**Records shown:**
=-=-=

-- ==== Sys2Proof/Laws/State.lean ====
section
/-!
SUPPORT. What the named updates of the state leave alone: one lemma per field and update, and what a core reads as
after a write of a core.
-/
set_option Elab.async false
namespace Sys2Proof.Machine

/-! ### setCore -/

@[simp] theorem setCore_mem (s : State) (k : Nat) (c : Core) : (setCore s k c).mem = s.mem := rfl
@[simp] theorem setCore_chip (s : State) (k : Nat) (c : Core) : (setCore s k c).chip = s.chip := rfl
@[simp] theorem setCore_parts (s : State) (k : Nat) (c : Core) : (setCore s k c).parts = s.parts := rfl
@[simp] theorem setCore_cells (s : State) (k : Nat) (c : Core) : (setCore s k c).cells = s.cells := rfl
@[simp] theorem setCore_wcache (s : State) (k : Nat) (c : Core) : (setCore s k c).wcache = s.wcache := rfl
@[simp] theorem setCore_router (s : State) (k : Nat) (c : Core) : (setCore s k c).router = s.router := rfl
@[simp] theorem setCore_engines (s : State) (k : Nat) (c : Core) : (setCore s k c).engines = s.engines := rfl
@[simp] theorem setCore_regions (s : State) (k : Nat) (c : Core) : (setCore s k c).regions = s.regions := rfl
@[simp] theorem setCore_launches (s : State) (k : Nat) (c : Core) : (setCore s k c).launches = s.launches := rfl
@[simp] theorem setCore_tree (s : State) (k : Nat) (c : Core) : (setCore s k c).tree = s.tree := rfl
@[simp] theorem setCore_ctlIn (s : State) (k : Nat) (c : Core) : (setCore s k c).ctlIn = s.ctlIn := rfl
@[simp] theorem setCore_ctlOut (s : State) (k : Nat) (c : Core) : (setCore s k c).ctlOut = s.ctlOut := rfl
@[simp] theorem setCore_ctlSent (s : State) (k : Nat) (c : Core) : (setCore s k c).ctlSent = s.ctlSent := rfl
@[simp] theorem setCore_ctlFrags (s : State) (k : Nat) (c : Core) : (setCore s k c).ctlFrags = s.ctlFrags := rfl
@[simp] theorem setCore_boot (s : State) (k : Nat) (c : Core) : (setCore s k c).boot = s.boot := rfl
@[simp] theorem setCore_ends (s : State) (k : Nat) (c : Core) : (setCore s k c).ends = s.ends := rfl
@[simp] theorem setCore_bases (s : State) (k : Nat) (c : Core) : (setCore s k c).bases = s.bases := rfl
@[simp] theorem setCore_bootIn (s : State) (k : Nat) (c : Core) : (setCore s k c).bootIn = s.bootIn := rfl
@[simp] theorem setCore_bootFrags (s : State) (k : Nat) (c : Core) : (setCore s k c).bootFrags = s.bootFrags := rfl
@[simp] theorem setCore_channels (s : State) (k : Nat) (c : Core) : (setCore s k c).channels = s.channels := rfl
@[simp] theorem setCore_hostIn (s : State) (k : Nat) (c : Core) : (setCore s k c).hostIn = s.hostIn := rfl
@[simp] theorem setCore_hostOut (s : State) (k : Nat) (c : Core) : (setCore s k c).hostOut = s.hostOut := rfl
@[simp] theorem setCore_wire (s : State) (k : Nat) (c : Core) : (setCore s k c).wire = s.wire := rfl
@[simp] theorem setCore_strays (s : State) (k : Nat) (c : Core) : (setCore s k c).strays = s.strays := rfl
@[simp] theorem setCore_fwd (s : State) (k : Nat) (c : Core) : (setCore s k c).fwd = s.fwd := rfl
@[simp] theorem setCore_accs (s : State) (k : Nat) (c : Core) : (setCore s k c).accs = s.accs := rfl
@[simp] theorem setCore_pages (s : State) (k : Nat) (c : Core) : (setCore s k c).pages = s.pages := rfl
@[simp] theorem setCore_spdm (s : State) (k : Nat) (c : Core) : (setCore s k c).spdm = s.spdm := rfl
@[simp] theorem setCore_ips (s : State) (k : Nat) (c : Core) : (setCore s k c).ips = s.ips := rfl
@[simp] theorem setCore_ip6s (s : State) (k : Nat) (c : Core) : (setCore s k c).ip6s = s.ip6s := rfl
@[simp] theorem setCore_net (s : State) (k : Nat) (c : Core) : (setCore s k c).net = s.net := rfl
@[simp] theorem setCore_power (s : State) (k : Nat) (c : Core) : (setCore s k c).power = s.power := rfl
@[simp] theorem setCore_flips (s : State) (k : Nat) (c : Core) : (setCore s k c).flips = s.flips := rfl
@[simp] theorem setCore_parity (s : State) (k : Nat) (c : Core) : (setCore s k c).parity = s.parity := rfl
@[simp] theorem setCore_corrected (s : State) (k : Nat) (c : Core) : (setCore s k c).corrected = s.corrected := rfl
@[simp] theorem setCore_halted (s : State) (k : Nat) (c : Core) : (setCore s k c).halted = s.halted := rfl
@[simp] theorem setCore_clock (s : State) (k : Nat) (c : Core) : (setCore s k c).clock = s.clock := rfl
@[simp] theorem setCore_agenda (s : State) (k : Nat) (c : Core) : (setCore s k c).agenda = s.agenda := rfl
@[simp] theorem setCore_counter (s : State) (k : Nat) (c : Core) : (setCore s k c).counter = s.counter := rfl
@[simp] theorem setCore_cur (s : State) (k : Nat) (c : Core) : (setCore s k c).cur = s.cur := rfl
@[simp] theorem setCore_scr (s : State) (k : Nat) (c : Core) : (setCore s k c).scr = s.scr := rfl

/-! ### modCore -/

@[simp] theorem modCore_mem (s : State) (k : Nat) (f : Core → Core) : (modCore s k f).mem = s.mem := rfl
@[simp] theorem modCore_chip (s : State) (k : Nat) (f : Core → Core) : (modCore s k f).chip = s.chip := rfl
@[simp] theorem modCore_parts (s : State) (k : Nat) (f : Core → Core) : (modCore s k f).parts = s.parts := rfl
@[simp] theorem modCore_cells (s : State) (k : Nat) (f : Core → Core) : (modCore s k f).cells = s.cells := rfl
@[simp] theorem modCore_wcache (s : State) (k : Nat) (f : Core → Core) : (modCore s k f).wcache = s.wcache := rfl
@[simp] theorem modCore_router (s : State) (k : Nat) (f : Core → Core) : (modCore s k f).router = s.router := rfl
@[simp] theorem modCore_engines (s : State) (k : Nat) (f : Core → Core) : (modCore s k f).engines = s.engines := rfl
@[simp] theorem modCore_regions (s : State) (k : Nat) (f : Core → Core) : (modCore s k f).regions = s.regions := rfl
@[simp] theorem modCore_launches (s : State) (k : Nat) (f : Core → Core) : (modCore s k f).launches = s.launches := rfl
@[simp] theorem modCore_tree (s : State) (k : Nat) (f : Core → Core) : (modCore s k f).tree = s.tree := rfl
@[simp] theorem modCore_ctlIn (s : State) (k : Nat) (f : Core → Core) : (modCore s k f).ctlIn = s.ctlIn := rfl
@[simp] theorem modCore_ctlOut (s : State) (k : Nat) (f : Core → Core) : (modCore s k f).ctlOut = s.ctlOut := rfl
@[simp] theorem modCore_ctlSent (s : State) (k : Nat) (f : Core → Core) : (modCore s k f).ctlSent = s.ctlSent := rfl
@[simp] theorem modCore_ctlFrags (s : State) (k : Nat) (f : Core → Core) : (modCore s k f).ctlFrags = s.ctlFrags := rfl
@[simp] theorem modCore_boot (s : State) (k : Nat) (f : Core → Core) : (modCore s k f).boot = s.boot := rfl
@[simp] theorem modCore_ends (s : State) (k : Nat) (f : Core → Core) : (modCore s k f).ends = s.ends := rfl
@[simp] theorem modCore_bases (s : State) (k : Nat) (f : Core → Core) : (modCore s k f).bases = s.bases := rfl
@[simp] theorem modCore_bootIn (s : State) (k : Nat) (f : Core → Core) : (modCore s k f).bootIn = s.bootIn := rfl
@[simp] theorem modCore_bootFrags (s : State) (k : Nat) (f : Core → Core) : (modCore s k f).bootFrags = s.bootFrags := rfl
@[simp] theorem modCore_channels (s : State) (k : Nat) (f : Core → Core) : (modCore s k f).channels = s.channels := rfl
@[simp] theorem modCore_hostIn (s : State) (k : Nat) (f : Core → Core) : (modCore s k f).hostIn = s.hostIn := rfl
@[simp] theorem modCore_hostOut (s : State) (k : Nat) (f : Core → Core) : (modCore s k f).hostOut = s.hostOut := rfl
@[simp] theorem modCore_wire (s : State) (k : Nat) (f : Core → Core) : (modCore s k f).wire = s.wire := rfl
@[simp] theorem modCore_strays (s : State) (k : Nat) (f : Core → Core) : (modCore s k f).strays = s.strays := rfl
@[simp] theorem modCore_fwd (s : State) (k : Nat) (f : Core → Core) : (modCore s k f).fwd = s.fwd := rfl
@[simp] theorem modCore_accs (s : State) (k : Nat) (f : Core → Core) : (modCore s k f).accs = s.accs := rfl
@[simp] theorem modCore_pages (s : State) (k : Nat) (f : Core → Core) : (modCore s k f).pages = s.pages := rfl
@[simp] theorem modCore_spdm (s : State) (k : Nat) (f : Core → Core) : (modCore s k f).spdm = s.spdm := rfl
@[simp] theorem modCore_ips (s : State) (k : Nat) (f : Core → Core) : (modCore s k f).ips = s.ips := rfl
@[simp] theorem modCore_ip6s (s : State) (k : Nat) (f : Core → Core) : (modCore s k f).ip6s = s.ip6s := rfl
@[simp] theorem modCore_net (s : State) (k : Nat) (f : Core → Core) : (modCore s k f).net = s.net := rfl
@[simp] theorem modCore_power (s : State) (k : Nat) (f : Core → Core) : (modCore s k f).power = s.power := rfl
@[simp] theorem modCore_flips (s : State) (k : Nat) (f : Core → Core) : (modCore s k f).flips = s.flips := rfl
@[simp] theorem modCore_parity (s : State) (k : Nat) (f : Core → Core) : (modCore s k f).parity = s.parity := rfl
@[simp] theorem modCore_corrected (s : State) (k : Nat) (f : Core → Core) : (modCore s k f).corrected = s.corrected := rfl
@[simp] theorem modCore_halted (s : State) (k : Nat) (f : Core → Core) : (modCore s k f).halted = s.halted := rfl
@[simp] theorem modCore_clock (s : State) (k : Nat) (f : Core → Core) : (modCore s k f).clock = s.clock := rfl
@[simp] theorem modCore_agenda (s : State) (k : Nat) (f : Core → Core) : (modCore s k f).agenda = s.agenda := rfl
@[simp] theorem modCore_counter (s : State) (k : Nat) (f : Core → Core) : (modCore s k f).counter = s.counter := rfl
@[simp] theorem modCore_cur (s : State) (k : Nat) (f : Core → Core) : (modCore s k f).cur = s.cur := rfl
@[simp] theorem modCore_scr (s : State) (k : Nat) (f : Core → Core) : (modCore s k f).scr = s.scr := rfl

/-! ### modCtxAt -/

@[simp] theorem modCtxAt_mem (s : State) (k : Nat) (b : Bool) (f : Context → Context) : (modCtxAt s k b f).mem = s.mem := rfl
@[simp] theorem modCtxAt_chip (s : State) (k : Nat) (b : Bool) (f : Context → Context) : (modCtxAt s k b f).chip = s.chip := rfl
@[simp] theorem modCtxAt_parts (s : State) (k : Nat) (b : Bool) (f : Context → Context) : (modCtxAt s k b f).parts = s.parts := rfl
@[simp] theorem modCtxAt_cells (s : State) (k : Nat) (b : Bool) (f : Context → Context) : (modCtxAt s k b f).cells = s.cells := rfl
@[simp] theorem modCtxAt_wcache (s : State) (k : Nat) (b : Bool) (f : Context → Context) : (modCtxAt s k b f).wcache = s.wcache := rfl
@[simp] theorem modCtxAt_router (s : State) (k : Nat) (b : Bool) (f : Context → Context) : (modCtxAt s k b f).router = s.router := rfl
@[simp] theorem modCtxAt_engines (s : State) (k : Nat) (b : Bool) (f : Context → Context) : (modCtxAt s k b f).engines = s.engines := rfl
@[simp] theorem modCtxAt_regions (s : State) (k : Nat) (b : Bool) (f : Context → Context) : (modCtxAt s k b f).regions = s.regions := rfl
@[simp] theorem modCtxAt_launches (s : State) (k : Nat) (b : Bool) (f : Context → Context) : (modCtxAt s k b f).launches = s.launches := rfl
@[simp] theorem modCtxAt_tree (s : State) (k : Nat) (b : Bool) (f : Context → Context) : (modCtxAt s k b f).tree = s.tree := rfl
@[simp] theorem modCtxAt_ctlIn (s : State) (k : Nat) (b : Bool) (f : Context → Context) : (modCtxAt s k b f).ctlIn = s.ctlIn := rfl
@[simp] theorem modCtxAt_ctlOut (s : State) (k : Nat) (b : Bool) (f : Context → Context) : (modCtxAt s k b f).ctlOut = s.ctlOut := rfl
@[simp] theorem modCtxAt_ctlSent (s : State) (k : Nat) (b : Bool) (f : Context → Context) : (modCtxAt s k b f).ctlSent = s.ctlSent := rfl
@[simp] theorem modCtxAt_ctlFrags (s : State) (k : Nat) (b : Bool) (f : Context → Context) : (modCtxAt s k b f).ctlFrags = s.ctlFrags := rfl
@[simp] theorem modCtxAt_boot (s : State) (k : Nat) (b : Bool) (f : Context → Context) : (modCtxAt s k b f).boot = s.boot := rfl
@[simp] theorem modCtxAt_ends (s : State) (k : Nat) (b : Bool) (f : Context → Context) : (modCtxAt s k b f).ends = s.ends := rfl
@[simp] theorem modCtxAt_bases (s : State) (k : Nat) (b : Bool) (f : Context → Context) : (modCtxAt s k b f).bases = s.bases := rfl
@[simp] theorem modCtxAt_bootIn (s : State) (k : Nat) (b : Bool) (f : Context → Context) : (modCtxAt s k b f).bootIn = s.bootIn := rfl
@[simp] theorem modCtxAt_bootFrags (s : State) (k : Nat) (b : Bool) (f : Context → Context) : (modCtxAt s k b f).bootFrags = s.bootFrags := rfl
@[simp] theorem modCtxAt_channels (s : State) (k : Nat) (b : Bool) (f : Context → Context) : (modCtxAt s k b f).channels = s.channels := rfl
@[simp] theorem modCtxAt_hostIn (s : State) (k : Nat) (b : Bool) (f : Context → Context) : (modCtxAt s k b f).hostIn = s.hostIn := rfl
@[simp] theorem modCtxAt_hostOut (s : State) (k : Nat) (b : Bool) (f : Context → Context) : (modCtxAt s k b f).hostOut = s.hostOut := rfl
@[simp] theorem modCtxAt_wire (s : State) (k : Nat) (b : Bool) (f : Context → Context) : (modCtxAt s k b f).wire = s.wire := rfl
@[simp] theorem modCtxAt_strays (s : State) (k : Nat) (b : Bool) (f : Context → Context) : (modCtxAt s k b f).strays = s.strays := rfl
@[simp] theorem modCtxAt_fwd (s : State) (k : Nat) (b : Bool) (f : Context → Context) : (modCtxAt s k b f).fwd = s.fwd := rfl
@[simp] theorem modCtxAt_accs (s : State) (k : Nat) (b : Bool) (f : Context → Context) : (modCtxAt s k b f).accs = s.accs := rfl
@[simp] theorem modCtxAt_pages (s : State) (k : Nat) (b : Bool) (f : Context → Context) : (modCtxAt s k b f).pages = s.pages := rfl
@[simp] theorem modCtxAt_spdm (s : State) (k : Nat) (b : Bool) (f : Context → Context) : (modCtxAt s k b f).spdm = s.spdm := rfl
@[simp] theorem modCtxAt_ips (s : State) (k : Nat) (b : Bool) (f : Context → Context) : (modCtxAt s k b f).ips = s.ips := rfl
@[simp] theorem modCtxAt_ip6s (s : State) (k : Nat) (b : Bool) (f : Context → Context) : (modCtxAt s k b f).ip6s = s.ip6s := rfl
@[simp] theorem modCtxAt_net (s : State) (k : Nat) (b : Bool) (f : Context → Context) : (modCtxAt s k b f).net = s.net := rfl
@[simp] theorem modCtxAt_power (s : State) (k : Nat) (b : Bool) (f : Context → Context) : (modCtxAt s k b f).power = s.power := rfl
@[simp] theorem modCtxAt_flips (s : State) (k : Nat) (b : Bool) (f : Context → Context) : (modCtxAt s k b f).flips = s.flips := rfl
@[simp] theorem modCtxAt_parity (s : State) (k : Nat) (b : Bool) (f : Context → Context) : (modCtxAt s k b f).parity = s.parity := rfl
@[simp] theorem modCtxAt_corrected (s : State) (k : Nat) (b : Bool) (f : Context → Context) : (modCtxAt s k b f).corrected = s.corrected := rfl
@[simp] theorem modCtxAt_halted (s : State) (k : Nat) (b : Bool) (f : Context → Context) : (modCtxAt s k b f).halted = s.halted := rfl
@[simp] theorem modCtxAt_clock (s : State) (k : Nat) (b : Bool) (f : Context → Context) : (modCtxAt s k b f).clock = s.clock := rfl
@[simp] theorem modCtxAt_agenda (s : State) (k : Nat) (b : Bool) (f : Context → Context) : (modCtxAt s k b f).agenda = s.agenda := rfl
@[simp] theorem modCtxAt_counter (s : State) (k : Nat) (b : Bool) (f : Context → Context) : (modCtxAt s k b f).counter = s.counter := rfl
@[simp] theorem modCtxAt_cur (s : State) (k : Nat) (b : Bool) (f : Context → Context) : (modCtxAt s k b f).cur = s.cur := rfl
@[simp] theorem modCtxAt_scr (s : State) (k : Nat) (b : Bool) (f : Context → Context) : (modCtxAt s k b f).scr = s.scr := rfl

=-=-=

**Requirement:** Copy out the lines above exactly, beginning at the one that contains "k f).wcache = s.wcache := rfl" and ending at the one that contains "k f).ctlSent = s.ctlSent := rfl".

**Written solution:**
@[simp] theorem modCore_wcache (s : State) (k : Nat) (f : Core → Core) : (modCore s k f).wcache = s.wcache := rfl
@[simp] theorem modCore_router (s : State) (k : Nat) (f : Core → Core) : (modCore s k f).router = s.router := rfl
@[simp] theorem modCore_engines (s : State) (k : Nat) (f : Core → Core) : (modCore s k f).engines = s.engines := rfl
@[simp] theorem modCore_regions (s : State) (k : Nat) (f : Core → Core) : (modCore s k f).regions = s.regions := rfl
@[simp] theorem modCore_launches (s : State) (k : Nat) (f : Core → Core) : (modCore s k f).launches = s.launches := rfl
@[simp] theorem modCore_tree (s : State) (k : Nat) (f : Core → Core) : (modCore s k f).tree = s.tree := rfl
@[simp] theorem modCore_ctlIn (s : State) (k : Nat) (f : Core → Core) : (modCore s k f).ctlIn = s.ctlIn := rfl
@[simp] theorem modCore_ctlOut (s : State) (k : Nat) (f : Core → Core) : (modCore s k f).ctlOut = s.ctlOut := rfl
@[simp] theorem modCore_ctlSent (s : State) (k : Nat) (f : Core → Core) : (modCore s k f).ctlSent = s.ctlSent := rfl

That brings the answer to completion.